The Open Meetings Act defines “quasi-adjudicative body” as “an administrative body charged by law or ordinance with the responsibility to conduct hearings, receive evidence or testimony and make determinations based thereon, but does not include local electoral boards when such bodies are considering petition challenges.” 5 ILCS 120/2(d) (West 2010).
¶ 54 We reject defendants' claim that the limited exception described in section 2(c)(4), which we strictly construe, applies in this case.
¶ 55 By its plain language, section 2(c)(4) of the Open Meetings Act provides that the Board may conduct a closed session to consider “evidence or testimony” that was “presented in an open or closed hearing” to a “quasi-judicial body” as defined by section 2(d) of the Open Meetings Act. We conclude that given this record, no such evidence or testimony existed that would warrant consideration in a closed session under that exception.

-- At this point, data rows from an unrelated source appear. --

-- ==== Sys2Proof/Certificates/Slice0/Obligations.lean ====
section
/-! DEFINITION. The statements for the provers. Each is a proposition about the commands of the block; its docstring says
what it states and which rules of the spec it rests on. -/

open Sys2Proof
open Sys2Proof.Machine

/-- The step takes commands in the order of their arrival (R517). That the block idles on an empty queue is the model's choice
(assumption 2). -/
def Obligations.StepRunsFront : Prop :=
  (∀ (s : State) (c : Instr) (rest : List Instr), s.pending = c :: rest →
    Machine.step s = exec c { s with pending := rest }) ∧
  ∀ s : State, s.pending = [] → Machine.step s = .next s

/-- State.reset. The state it stands for (entry to AON, variant S, unprovisioned) is the model's choice (assumptions 4, 17). -/
def Obligations.ResetHolds : Prop :=
  let s := State.reset
  s.pending = [] ∧ (∀ a, s.rd a = resetWord a) ∧ (∀ a, s.ctr a = 0) ∧ (∀ k, Sparse.get (fun _ => 0) s.highLatch k = 0) ∧
  s.rd Reg.GLB_START_CFG = 0xBB8 ∧ s.rd Reg.THM_CTRL = 0x46407 ∧ s.rd Reg.CLK_PLAN = 4 ∧ s.rd Reg.CMD_CTRL = 3 ∧
  (∀ v, v < 32 → s.msiMasked v = true) ∧
  s.rd Reg.FLT_BLOCK_CFG = 3 + 1000 * 256 ∧ s.rd (Reg.FLT_BLOCK_CFG + 4 * fbEmit) = 1 + 1 * 256 ∧
  (∀ p, s.allowed p 0 = decide (p ≠ .inband) ∧ s.allowed p 1 = false ∧
    s.allowed p 2 = decide (p = .pcie ∨ p = .smp) ∧ s.allowed p 3 = decide (p = .smp) ∧ s.allowed p 4 = false ∧
    s.allowed p 5 = decide (p = .jtag)) ∧
  s.pkts = [] ∧ s.active? = none ∧ OneActive s ∧
  ∀ c : Fin 16, s.brt.led[c].exact = true ∧ s.brt.mirror[c].exact = true ∧ s.brt.snap[c].exact = true

/-- The first sentence of R409, as an invariant of the step. -/
def Obligations.OneControllerActive : Prop := Kept OneActive

/-- The first sentence of R245, as an invariant of the step, with the mirror (R248) and the snapshot (R250). -/
def Obligations.LedgersBalance : Prop :=
  Kept fun s => ∀ c : Fin 16, s.brt.led[c].exact = true ∧ s.brt.mirror[c].exact = true ∧ s.brt.snap[c].exact = true

/-- Every command completes; R501 and R502 as an invariant; R522: the lifecycle only moves forward; R526, R532: a revoked slot
stays revoked. -/
def Obligations.GuardsHold : Prop :=
  let amended (s : State) : Prop :=
    (∀ c : Fin 6, c ≠ 0 → (s.cmd.rows[c]).getLsbD 2 = false) ∧
    (s.sec.variantH = true →
      s.cmd.rows[2] = 0b0010 ∧ s.cmd.rows[3] = 0b0010 ∧ (s.cmd.rows[4] = 0b0010 ∨ s.cmd.rows[4] = 0) ∧
      s.cmd.rows[5] = 0) ∧
    (s.sec.variantH = false → s.cmd.rows[2] ≠ 0)
  ∀ (c : Instr) (s : State),
    After c s fun t =>
      t.pending = s.pending ∧ (amended s → amended t) ∧
      (t.sec.lifecycle = s.sec.lifecycle ∨ t.sec.lifecycle = .retired) ∧
      (∀ i : Fin 4, s.sec.slots[i].revoked = true → t.sec.slots[i].revoked = true) ∧ t.sec.variantH = s.sec.variantH

/-- TAP_CAPTURE (R54, R55, R61, R159) and TAP_READING (R146, R147, R150, R151, R153). A capture that is not due changes
nothing (the model's choice, assumption 3). -/
def Obligations.TapsCapturedAndRead : Prop :=
  (∀ s : State, (s.loopS.running = true ∨ s.glb.state = .calibrating) → s.loopS.capCur = none →
    (s.slt.running = false ∨ (s.slt.cur.kind ≠ 3 ∧ s.drv.inGuard = false)) →
    Sparse.wf (fun _ => {}) s.adc.units = true →
    After .tapCapture s fun t =>
      t.loopS = { s.loopS with
        capCur := some { sample := s.loopS.sample, exc := s.loopS.excOn, sel := s.drv.sel, readings := [] }
        capState := s.drv.sel } ∧
      t.adc.fresh = [] ∧ t.adc.map = s.adc.map ∧ t.adc.late = (List.range 100).filter s.converting ∧
      (∀ u, t.au u = { s.au u with loopNext := false }) ∧ Frame [.loopS, .adc] [] [] s t) ∧
  (∀ s : State, s.loopS.capCur ≠ none ∨ (s.slt.running = true ∧ (s.slt.cur.kind = 3 ∨ s.drv.inGuard = true)) →
    Leaves .tapCapture s) ∧
  (∀ (s : State) (tap : Fin 10304) (k : TapCodes) (cap : Capture), s.loopS.latest = some cap → cap.has tap = false →
    s.convertedBy (tapUnit tap) = .own → s.tapNext (tapUnit tap) tap = true → s.inRepair (tapUnit tap) = false →
    (s.au (tapUnit tap)).recovery = 0 → k.ovr = 0 →
    After (.tapReading tap k) s fun t =>
      (∃ cap' : Capture, t.loopS.latest = some cap' ∧
        cap'.tap tap = { value := k.c0.toNat + k.c1.toNat + k.c2.toNat + k.c3.toNat, valid := true, reason := 0 } ∧
        (∀ x, x ≠ tap.val → cap'.tap x = cap.tap x) ∧
        cap'.sample = cap.sample ∧ cap'.exc = cap.exc ∧ cap'.sel = cap.sel) ∧
      { t.loopS with capCur := none, capPrev := none } = { s.loopS with capCur := none, capPrev := none } ∧
      (∀ u, t.au u = s.au u) ∧ t.ctr 0x900048 = s.ctr 0x900048 + BitVec.ofNat 64 (ovrCount false k) ∧
      Frame [.loopS, .adc] [] [0x900048] s t) ∧
  (∀ (s : State) (tap : Fin 10304) (k : TapCodes) (cap : Capture), s.loopS.latest = some cap → cap.has tap = false →
    s.convertedBy (tapUnit tap) = .partner → s.tapNext (partner (tapUnit tap)) tap = true →
    (s.au (partner (tapUnit tap))).recovery = 0 → k.ovr.getLsbD 0 = false →
    After (.tapReading tap k) s fun t =>
      (∃ cap' : Capture, t.loopS.latest = some cap' ∧
        cap'.tap tap = { value := 4 * k.c0.toNat, valid := true, reason := 5, byPartner := true } ∧
        ∀ x, x ≠ tap.val → cap'.tap x = cap.tap x) ∧
      (∀ u, t.au u = s.au u) ∧ Frame [.loopS, .adc] [] [0x900048] s t) ∧
  (∀ (s : State) (tap : Fin 10304) (k : TapCodes) (cap : Capture), s.loopS.latest = some cap → cap.has tap = false →
    s.convertedBy (tapUnit tap) = .own → s.tapNext (tapUnit tap) tap = true → s.inRepair (tapUnit tap) = false →
    k.ovr ≠ 0 →
    After (.tapReading tap k) s fun t =>
      (∃ cap' : Capture, t.loopS.latest = some cap' ∧ (cap'.tap tap).valid = false ∧ (cap'.tap tap).reason = 7 ∧
        ∀ x, x ≠ tap.val → cap'.tap x = cap.tap x) ∧
      (t.au (tapUnit tap)).recovery = 2 ∧ (∀ u, u ≠ tapUnit tap → t.au u = s.au u) ∧
      t.ctr 0x900050 = s.ctr 0x900050 + 1 ∧
      t.ctr 0x900048 = s.ctr 0x900048 + BitVec.ofNat 64 (ovrCount false k) ∧
      Frame [.loopS, .adc] [] [0x900048, 0x900050] s t) ∧
  ∀ (s : State) (tap : Fin 10304) (k : TapCodes) (cap : Capture), s.loopS.latest = some cap → cap.has tap = false →
    s.convertedBy (tapUnit tap) = .nobody →
    After (.tapReading tap k) s fun t =>
      (∃ cap' : Capture, t.loopS.latest = some cap' ∧ cap'.tap tap = { value := 0, valid := false, reason := 6 } ∧
        ∀ x, x ≠ tap.val → cap'.tap x = cap.tap x) ∧
      t.ctr 0x900050 = s.ctr 0x900050 + 1 ∧ Frame [.loopS] [] [0x900050] s t

/-- ELEMENT_ITERATION (R53, R56, R76, R95) and SELECTOR_ITERATION (R57). -/
def Obligations.IterationsRun : Prop :=
  (∀ (s : State) (c : Ctl) (e : Fin 4608) (cap : Capture), s.loopS.running = true → s.loopS.first = false →
    s.ctlRuns c = true → (s.unreached c (s.engineOf e).1).head? = some e.val → s.loopS.capPrev = some cap →
    (∀ x ∈ elemTaps e, cap.has x = true) → s.heldStale c e = false →
    After (.elementIteration c e) s fun t =>
      t.elem c e = ((s.elem c e).iterate (s.ctx e) (s.readingOf cap e)).1 ∧
      (∀ f, f ≠ e.val → t.elem c f = s.elem c f) ∧ t.loops (otherCtl c) = s.loops (otherCtl c) ∧
      t.loopS.sample = s.loopS.sample ∧
      Frame [.loopA, .loopB, .loopS, .flt, .acq] [] [] s t) ∧
  (∀ (s : State) (c : Ctl) (e : Fin 4608) (r : Reading), s.iterationDue c e = true → s.reading e = some r →
    s.heldStale c e = false →
    After (.elementIteration c e) s fun t =>
      t.elem c e = ((s.elem c e).iterate (s.ctx e) r).1 ∧
      (∀ f, f ≠ e.val → t.elem c f = s.elem c f) ∧ t.loops (otherCtl c) = s.loops (otherCtl c) ∧
      t.loopS.sample = s.loopS.sample ∧
      Frame [.loopA, .loopB, .loopS, .flt, .acq] [] [] s t) ∧
  (∀ (s : State) (c : Ctl) (e : Fin 4608) (r : Reading), s.iterationDue c e = true → s.reading e = some r →
    s.heldStale c e = true →
    After (.elementIteration c e) s fun t =>
      (t.elem c e).begun = some s.loopS.sample ∧ (t.elem c e).mode = (s.elem c e).mode ∧
      (t.elem c e).heater = (s.elem c e).heater ∧ (t.elem c e).levBar = (s.elem c e).levBar ∧
      (t.elem c e).levCross = (s.elem c e).levCross ∧ (t.elem c e).prof = (s.elem c e).prof ∧
      (∀ f, f ≠ e.val → t.elem c f = s.elem c f) ∧ t.loops (otherCtl c) = s.loops (otherCtl c) ∧
      Frame [.loopA, .loopB] [] [] s t) ∧
  (∀ (s : State) (c : Ctl) (e : Fin 4608), s.reading e = none → Leaves (.elementIteration c e) s) ∧
  ∀ (s : State) (c : Ctl) (l : Fin 48) (e : Nat), s.loopS.running = true → s.loopS.first = false → s.ctlRuns c = true →
    Sparse.get (fun _ => 0) (s.loops c).selRun l < s.loopS.sample + 1 → s.nextSelector c l = some e →
    s.heldStale c e = false →
    After (.selectorIteration c l) s fun t =>
      t.elem c e = ((s.elem c e).iterate (s.ctx e) ((s.reading e).getD noReading)).1 ∧
      Sparse.get (fun _ => 0) (t.loops c).selPtr l = Sparse.get (fun _ => 0) (s.loops c).selPtr l + 1 ∧
      Sparse.get (fun _ => 0) (t.loops c).selRun l = s.loopS.sample + 1 ∧
      (∀ f, f ≠ e → t.elem c f = s.elem c f) ∧ t.loops (otherCtl c) = s.loops (otherCtl c) ∧
      Frame [.loopA, .loopB, .loopS, .flt, .acq] [] [] s t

¶ 56 In this case, the subject matter before the Board was approval or disapproval of a tax exemption. Plaintiffs filed numerous petitions to intervene, seeking to protect their interests in the Board proceedings through which WRB sought to minimize its property-tax liability. Indeed, all citizens of the affected municipalities had an interest protected by the overarching policy in this state that the people's business be conducted openly to inform the public. Given that policy, we reject defendants' claim that approval or disapproval of that issue was properly considered in a closed session instead of in the clear sunshine of public scrutiny.
¶ 57 In addition, with regard to the Board's open meetings conducted on January 19, 2012, and February 2, 2012, the Board admitted that it prohibited public comment and did not discuss the merits of plaintiffs' numerous petitions to intervene, in violation of section 2.06(g) of the Open Meetings Act, which provides that “[a]ny person shall be permitted an opportunity to address public officials under the rules established and recorded by the public body.” 5 ILCS 120/2.06(g) (West 2010).
¶ 58 Here, the Board's rules restricted the opportunity to address that public body to written filings. After plaintiffs filed numerous petitions to intervene, the Board discussed the merits of plaintiffs' claims—without providing any avenue for elaboration—in closed sessions. The Board then announced its denial of plaintiffs' petitions in an open meeting and in doing so, prohibited plaintiffs from addressing further the Board. The Board's actions not only violated the aforementioned specific sections of the Open Meetings Act but also its overarching purpose. Because we agree with plaintiffs that the trial court erred by granting summary judgment in the Board's favor as to count II, we reverse the court's judgment.
¶ 59 Accordingly, we reverse the trial court's (1) grant of summary judgment in defendants' favor as to counts I and II and (2) denial of plaintiffs' motion for summary judgment as to counts I and II. In so doing, we remand for further proceedings consistent with the guidance contained herein, which includes plaintiffs' pursuit of appropriate remedies.
¶ 60 III. CONCLUSION
¶ 61 For the reasons stated, we reverse and remand.
¶ 62 Reversed; cause remanded. Justices APPLETON and POPE concurred in the judgment and opinion.